Coaching y Desarrollo Personal 


¿Sabemos gestionar nuestro tiempo?

En un entorno de crisis e incertidumbre como el actual, los recursos se vuelven escasos y nuestras prioridades cambian. Pero parece que siempre tenemos un elemento presente en nuestro día a día: el estrés.

Un elemento presente en nuestro día a día: el estrés

Si reflexionamos al respecto, en muchas de las ocasiones, el estrés se debe a un exceso de tareas, preocupaciones o actividades que estimamos necesarias y que no somos capaces de llevar a cabo en el tiempo que nos marcamos para ello. ¿Y bien? ¿Es un problema subsanable? Muchos de nosotros podemos pensar que la solución es tan fácil como planificar menos tareas en el mismo tiempo. O dedicar más tiempo, a hacer esas tareas.

 Pero si analizamos no el “qué” ni el “cuánto”, sino el “cómo”, encontraremos una solución alternativa.

 Hay personas que son capaces de sacar el máximo provecho a sus recursos (dinero, tiempo, etc.). Y ésta, es una habilidad como otra cualquiera. Parece que por arte de magia, “estiran” el dinero o el tiempo, y le sacan mucho más provecho que el resto de nosotros.

 Pues bien, me gustaría compartir con vosotros, algunos trucos  y sugerencias que puestos en marcha, con voluntad y siendo disciplinados, nos darán la oportunidad de optimizar nuestro tiempo y reducir esa sensación de “no llego” que solemos tener constantemente.

1º ) Identificar, ordenar y planificar en una lista

 Un ejercicio en el que debemos invertir al menos 5 minutos al principio o final del día, es “la lista de tareas pendientes”. Se trata de enumerar en una lista, todo aquello, personal o profesional, que tenemos pendiente de hacer, que son extraordinarias y no diarias (por ejemplo, ir al médico, llevar la ropa a la tintorería o incluso reuniones pendientes).

 Una vez identificadas todas las tareas, las ordenaremos, poniendo primero aquellas que o bien su plazo acaba antes (tengo poca comida en la nevera, o el traje que llevo a la tintorería lo necesito para el jueves…) o bien aquellas que implican a otras personas. Por ejemplo, un buen jefe, primero resolverá todas aquellas tareas en las que están involucrado su equipo, o esperan una respuesta / decisión, etc. y después, llevará a cabo aquellas que sólo dependan de él.

 Y por último, pondremos en la primera parte de la lista, aquellas que son urgentes, no importantes. Es decir, que o las hacemos en ese momento, o no podemos hacerlas en otro. Por ejemplo, si no voy al médico el martes a las 10 de la mañana, no me darán cita hasta dentro de un mes de nuevo.

 Al principio, elaborar esta lista puede ser complejo, tedioso y aparentemente inútil. Pero aseguro que es una forma de liberar nuestras preocupaciones y de ordenarlas, que con cierta constancia, nos dará mucha más tranquilidad. Una vez listadas y ordenadas, sólo hay que estimar el tiempo que necesitamos en llevarlas a cabo, y poner día / hora para hacerlas.

 Y desde luego, lo más importante: ser capaces de cumplir la lista y lo que hemos puesto en ella.
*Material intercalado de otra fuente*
-- ==== Sys2Proof/Machine/Assembler.lean ====
section
/-! DEFINITION. The assembler (30_encoding.md R110 to R125): source text to machine words. It is software outside the hardware
block (00_scope.md R4) and no part of `State` or `step`; its words reach the machine by the host's load. Text is a list of
characters, so that every function recurses on it. -/

namespace Sys2Proof.Asm

/-- Why a text does not assemble. -/
inductive Reason where
  /-- "Invalid instruction <text>": no parser matches (R121). -/
  | invalidInstruction (text : List Char)
  /-- A literal above 2^32 - 1 (R113). -/
  | literalOutOfRange
  /-- An address, or the word index of a label used as one, above 2^20 - 1 (R114). -/
  | addressOutOfRange
  /-- A register index above ASM_MAX_REG (R116, D5). -/
  | registerOutOfRange
  /-- An immediate above 2^19 - 1 (R117). -/
  | immediateOutOfRange
  /-- A branch label whose word index is above 2^16 - 1 (R120, D22). -/
  | labelOutOfRange
  /-- A label name that no line defines (R114, R120). -/
  | unknownLabel
  /-- A second definition of a label (R122 e, D22). -/
  | duplicateLabel
  deriving DecidableEq, Repr

/-- CompileError{lineNumber, message} (R110), the message kept as its reason. -/
structure CompileError where
  lineNumber : Nat
  reason : Reason
  deriving DecidableEq, Repr

/-- The message, where the source gives its text: one error only (R121). -/
def CompileError.message (e : CompileError) : Option (List Char) :=
  match e.reason with
  | .invalidInstruction text => some ("Invalid instruction ".toList ++ text)
  | .literalOutOfRange => none
  | .addressOutOfRange => none
  | .registerOutOfRange => none
  | .immediateOutOfRange => none
  | .labelOutOfRange => none
  | .unknownLabel => none
  | .duplicateLabel => none

/-- A line after normalisation, with its 1-based number in the text. -/
structure SourceLine where
  number : Nat
  text : List Char
  deriving DecidableEq, Repr

/-- A label name and the word index it is bound to. -/
abbrev Labels := List (List Char × Nat)

/-- What a line that is no label emits: a raw word, or an instruction. -/
inductive Item where
  | data (w : Word)
  | code (i : Instr)
  deriving DecidableEq, Repr

/-- The word an item emits (R108, R113). -/
def Item.word : Item → Word
  | .data w => w
  | .code i => encode i

/-- A space or a tab, what separates the mnemonic from its operands and may stand round a comma (R122 c). -/
def isBlank (c : Char) : Bool := c = ' ' || c = '\t'

/-- What is trimmed at either end of a line (R111): a space, a tab, or a carriage return. DESIGN CHOICE, unsafe for claims about
texts (log 24): the rule does not list the characters. -/
def isTrimmed (c : Char) : Bool := isBlank c || c = '\r'

/-- A letter after lower-casing, or the underscore (R122 b). -/
def isLetter (c : Char) : Bool := c = '_' || (decide ('a'.val ≤ c.val) && decide (c.val ≤ 'z'.val))

/-- A decimal digit (R122 a). -/
def isDigit (c : Char) : Bool := decide ('0'.val ≤ c.val) && decide (c.val ≤ '9'.val)

/-- The pieces of a text between the occurrences of `c`. -/
def splitAt (c : Char) : List Char → List (List Char)
  | [] => [[]]
  | x :: xs =>
    match splitAt c xs with
    | [] => [[x]]
    | piece :: pieces => if x = c then [] :: piece :: pieces else (x :: piece) :: pieces

/-- The line without its trailing comment (R111). -/
def stripComment : List Char → List Char
  | [] => []
  | '/' :: '/' :: _ => []
  | c :: cs => c :: stripComment cs

/-- The text without the characters of `p` at either end. -/
def trim (p : Char → Bool) (t : List Char) : List Char := ((t.dropWhile p).reverse.dropWhile p).reverse

/-- Normalisation of one line (R111). -/
def normalise (t : List Char) : List Char := (trim isTrimmed (stripComment t)).map Char.toLower

/-- The lines of a text, normalised, numbered from `n`, blank ones dropped (R111). -/
def numberLines : Nat → List (List Char) → List SourceLine
  | _, [] => []
  | n, t :: ts =>
    match normalise t with
    | [] => numberLines (n + 1) ts
    | c :: cs => ⟨n, c :: cs⟩ :: numberLines (n + 1) ts

/-- The lines of a source text. -/
def sourceLines (text : List Char) : List SourceLine := numberLines 1 (splitAt '\n' text)

/-- The value of an integer: one or more decimal digits (R122 a). -/
def number (t : List Char) : Option Nat :=
  if !t.isEmpty && t.all isDigit then some (t.foldl (fun n c => 10 * n + (c.toNat - '0'.toNat)) 0) else none

/-- Is the text an identifier (R122 b)? -/
def isIdentifier : List Char → Bool
  | [] => false
  | c :: cs => isLetter c && cs.all (fun d => isLetter d || isDigit d)

/-- The name a label line defines: an identifier and a colon, alone on the line (R112, R122 f). -/
def labelOf (t : List Char) : Option (List Char) :=
  match t.reverse with
  | ':' :: cs => if isIdentifier cs.reverse then some cs.reverse else none
  | _ => none

/-- The word index a label is bound to. -/
def lookup (labels : Labels) (name : List Char) : Option Nat :=
  match labels with
  | [] => none
  | (n, k) :: rest => if n = name then some k else lookup rest name

/-- Pass 1 (R112): the labels of the lines, the first line that is no label being word `counter`. -/
def bindLabels : List SourceLine → Nat → Labels → Except CompileError Labels
  | [], _, labels => .ok labels
  | l :: ls, counter, labels =>
    match labelOf l.text with
    | none => bindLabels ls (counter + 1) labels
    | some name =>
      match lookup labels name with
      | none => bindLabels ls counter (labels ++ [(name, counter)])
      | some _ => .error ⟨l.number, .duplicateLabel⟩

/-- The index of a register token, `r` and a decimal number (R116). -/
def registerToken : List Char → Option Nat
  | 'r' :: cs => number cs
  | _ => none

/-- The value of an immediate token, `#` and an integer (R117). -/
def immediateToken : List Char → Option Nat
  | '#' :: cs => number cs
  | _ => none

/-- The register of an index the assembler accepts (R116, D5). -/
def register (n : Nat) : Except Reason Reg :=
  if n ≤ Config.asmMaxReg then .ok (Fin.ofNat 16 n) else .error .registerOutOfRange

/-- The immediate of a value that fits (R117). -/
def immediate (n : Nat) : Except Reason (BitVec 19) :=
  if n < 2 ^ 19 then .ok (BitVec.ofNat 19 n) else .error .immediateOutOfRange

/-- The address of a value that fits (R114). -/
def address (n : Nat) : Except Reason (BitVec 20) :=
  if n < 2 ^ 20 then .ok (BitVec.ofNat 20 n) else .error .addressOutOfRange

/-- The branch label of a word index that fits (R120, D22). -/
def branchLabel (n : Nat) : Except Reason (BitVec 16) :=
  if n < 2 ^ 16 then .ok (BitVec.ofNat 16 n) else .error .labelOutOfRange

/-- An instruction line: its mnemonic, and its operands at the commas (R122 c). -/
structure Shape where
  mnemonic : List Char
  operands : List (List Char)
  deriving DecidableEq, Repr

/-- The shape of a line. -/
def shape (t : List Char) : Shape where
  mnemonic := t.takeWhile (fun c => !isBlank c)
  operands :=
    match t.dropWhile (fun c => !isBlank c) with
    | [] => []
    | c :: cs => (splitAt ',' (c :: cs)).map (trim isBlank)

/-- The literal word, `#<integer>` (R113). None where the line is of another form, as for every parser below. -/
def parseLiteral (t : List Char) : Option (Except Reason Item) :=
  match immediateToken t with
  | none => none
  | some n => some (if n < 2 ^ 32 then .ok (.data (BitVec.ofNat 32 n)) else .error .literalOutOfRange)

/-- The word index an address operand stands for: digits are the address, anything else is a label name (R114, R122 d). -/
def addressOperand (labels : Labels) (t : List Char) : Except Reason (BitVec 20) :=
  match number t with
  | some n => address n
  | none =>
    match lookup labels t with
    | some n => address n
    | none => .error .unknownLabel

/-- The two memory-reference instructions by name. -/
def memForm : List Char → Option (Reg → BitVec 20 → Instr)
  | ['l', 'd', 'r'] => some .ldr
  | ['s', 't', 'r'] => some .str
  | _ => none

/-- The memory-reference family (R114). -/
def parseMem (labels : Labels) (s : Shape) : Option (Except Reason Item) :=
  match memForm s.mnemonic, s.operands with
  | some f, [d, a] =>
    match registerToken d with
    | none => none
    | some rd => some (do return .code (f (← register rd) (← addressOperand labels a)))
  | _, _ => none

/-- The seven three-operand ALU instructions by name: register form and immediate form. -/
def alu3Form : List Char → Option ((Reg → Reg → Reg → Instr) × (Reg → Reg → BitVec 19 → Instr))
  | ['a', 'd', 'd'] => some (.addReg, .addImm)
  | ['s', 'u', 'b'] => some (.subReg, .subImm)
  | ['a', 'n', 'd'] => some (.andReg, .andImm)
  | ['o', 'r', 'r'] => some (.orrReg, .orrImm)
  | ['e', 'o', 'r'] => some (.eorReg, .eorImm)
  | ['l', 's', 'l'] => some (.lslReg, .lslImm)
  | ['l', 's', 'r'] => some (.lsrReg, .lsrImm)
  | _ => none

/-- The three-operand ALU family (R115). -/
def parseAlu3 (s : Shape) : Option (Except Reason Item) :=
  match alu3Form s.mnemonic, s.operands with
  | some (f, g), [d, n, b] =>
    match registerToken d, registerToken n, registerToken b, immediateToken b with
    | some rd, some rn, some rm, _ => some (do return .code (f (← register rd) (← register rn) (← register rm)))
    | some rd, some rn, none, some i => some (do return .code (g (← register rd) (← register rn) (← immediate i)))
    | _, _, _, _ => none
  | _, _ => none

/-- The three two-operand ALU instructions by name: register form and immediate form. -/
def alu2Form : List Char → Option ((Reg → Reg → Instr) × (Reg → BitVec 19 → Instr))
  | ['m', 'o', 'v'] => some (.movReg, .movImm)
  | ['m', 'v', 'n'] => some (.mvnReg, .mvnImm)
  | ['c', 'm', 'p'] => some (.cmpReg, .cmpImm)
  | _ => none

/-- The two-operand ALU family (R118). -/
def parseAlu2 (s : Shape) : Option (Except Reason Item) :=
  match alu2Form s.mnemonic, s.operands with
  | some (f, g), [d, b] =>
    match registerToken d, registerToken b, immediateToken b with
    | some rd, some rm, _ => some (do return .code (f (← register rd) (← register rm)))
    | some rd, none, some i => some (do return .code (g (← register rd) (← immediate i)))
    | _, _, _ => none
  | _, _ => none

/-- OUT (R119). -/
def parseOut (s : Shape) : Option (Except Reason Item) :=
  match s.mnemonic, s.operands with
  | ['o', 'u', 't'], [b] =>
    match registerToken b, immediateToken b with
    | some rm, _ => some (do return .code (.outReg (← register rm)))
    | none, some i => some (do return .code (.outImm (← immediate i)))
    | none, none => none
  | _, _ => none

/-- The five branches by name. -/
def branchForm : List Char → Option (BitVec 16 → Instr)
  | ['b'] => some .b
  | ['b', 'e', 'q'] => some .beq
  | ['b', 'g', 't'] => some .bgt
  | ['b', 'l', 't'] => some .blt
  | ['b', 'n', 'e'] => some .bne
  | _ => none

/-- The branch family: the operand is a label name only (R120). DESIGN CHOICE, unsafe for claims about texts (log 24): a line of one
operand whose mnemonic is unknown (`foo loop`, `halt r0`) is no branch line, so it is reported by the fall-through as "Invalid
instruction <text>" and not here; R120 makes an unknown branch mnemonic a CompileError, and the source does not say who reports it
(95_test_vectors.md V13). -/
def parseBranch (labels : Labels) (s : Shape) : Option (Except Reason Item) :=
  match branchForm s.mnemonic, s.operands with
  | some f, [name] =>
    match lookup labels name with
    | none => some (.error .unknownLabel)
    | some n => some (do return .code (f (← branchLabel n)))
  | _, _ => none

/-- HALT: "exact literal `halt`, no operands" (R121). -/
def parseHalt (t : List Char) : Option (Except Reason Item) :=
  match t with
  | ['h', 'a', 'l', 't'] => some (.ok (.code .halt))
  | _ => none

/-- Pass 2 of one line: the parsers in their order, first match wins (R113 to R121). -/
def parseLine (labels : Labels) (t : List Char) : Except Reason Item :=
  (parseLiteral t <|> parseMem labels (shape t) <|> parseAlu3 (shape t) <|> parseAlu2 (shape t) <|> parseOut (shape t)
    <|> parseBranch labels (shape t) <|> parseHalt t).getD (.error (.invalidInstruction t))

/-- Pass 2 of the lines, label lines emitting nothing: what each line emits, with the line's number; the first error wins
(R110). -/
def parseLines (labels : Labels) : List SourceLine → Except CompileError (List (Item × Nat))
  | [] => .ok []
  | l :: ls =>
    match labelOf l.text with
    | some _ => parseLines labels ls
    | none =>
      match parseLine labels l.text with
      | .error r => .error ⟨l.number, r⟩
      | .ok item =>
        match parseLines labels ls with
        | .error e => .error e
        | .ok items => .ok ((item, l.number) :: items)

/-- The items of a text, with the line each stands on. -/
def assembleItems (text : List Char) : Except CompileError (List (Item × Nat)) :=
  match bindLabels (sourceLines text) 0 [] with
  | .error e => .error e
  | .ok labels => parseLines labels (sourceLines text)

/-- The assembler's output (R110): the machine words, and the line map from word index to source line (R124). -/
structure Assembly where
  machineWords : List Word
  sourceLineOf : List (Nat × Nat)
  deriving DecidableEq, Repr

/-- `assemble` (R110): the words and the line map, or one CompileError. -/
def assemble (text : List Char) : Except CompileError Assembly :=
  match assembleItems text with
  | .error e => .error e
  | .ok items => .ok {
      machineWords := items.map (fun p => p.1.word)
      sourceLineOf := (List.range items.length).zip (items.map (fun p => p.2)) }

end Sys2Proof.Asm
end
Lista de tareas pendientes

 Es cierto que el día a día no se puede planificar siempre. Y que surgen imprevistos, urgencias, etc. ¿Cómo combinar estas urgencias con nuestra lista? Basta con atender los temas urgentes, a medida que vayan apareciendo y luego seguir con nuestra lista. Eso sí, el mayor problema de muchas personas, radica a veces en saber distinguir qué es lo importante y qué es lo urgente.

Como ejemplo, podemos decir que lo urgente es aquello que no puede hacer nadie salvo nosotros mismos.

3º) Agrupar tareas

Está demostrado que si agrupamos tareas de la misma naturaleza,  y las hacemos todas las similares en un tiempo asignado para ello, se optimiza el tiempo invertido.

Por ejemplo, si volvemos a nuestra lista de tareas, deberíamos agrupar por ejemplo, todas la llamadas telefónicas en un periodo de tiempo. Es decir, si tenemos que hacer 10 llamadas para resolver diferentes temas, es más productivo si reservamos una hora y hacemos todas las llamadas, una tras otra, que si intercalamos estas llamadas entre otras tareas. Idéntico resultado si tenemos que elaborar o revisar documentos y otro tipo de tareas. El mayor punto de ineficiencia, se da cuando se ha de pasar de una tarea a otra de diferente naturaleza.

Todos estos consejos, con perseverancia y hábito, nos darán una mayor eficiencia en el uso de nuestro tiempo, al tiempo que nos reducirán el tan temido estrés y favorecerán nuestra capacidad de resolución.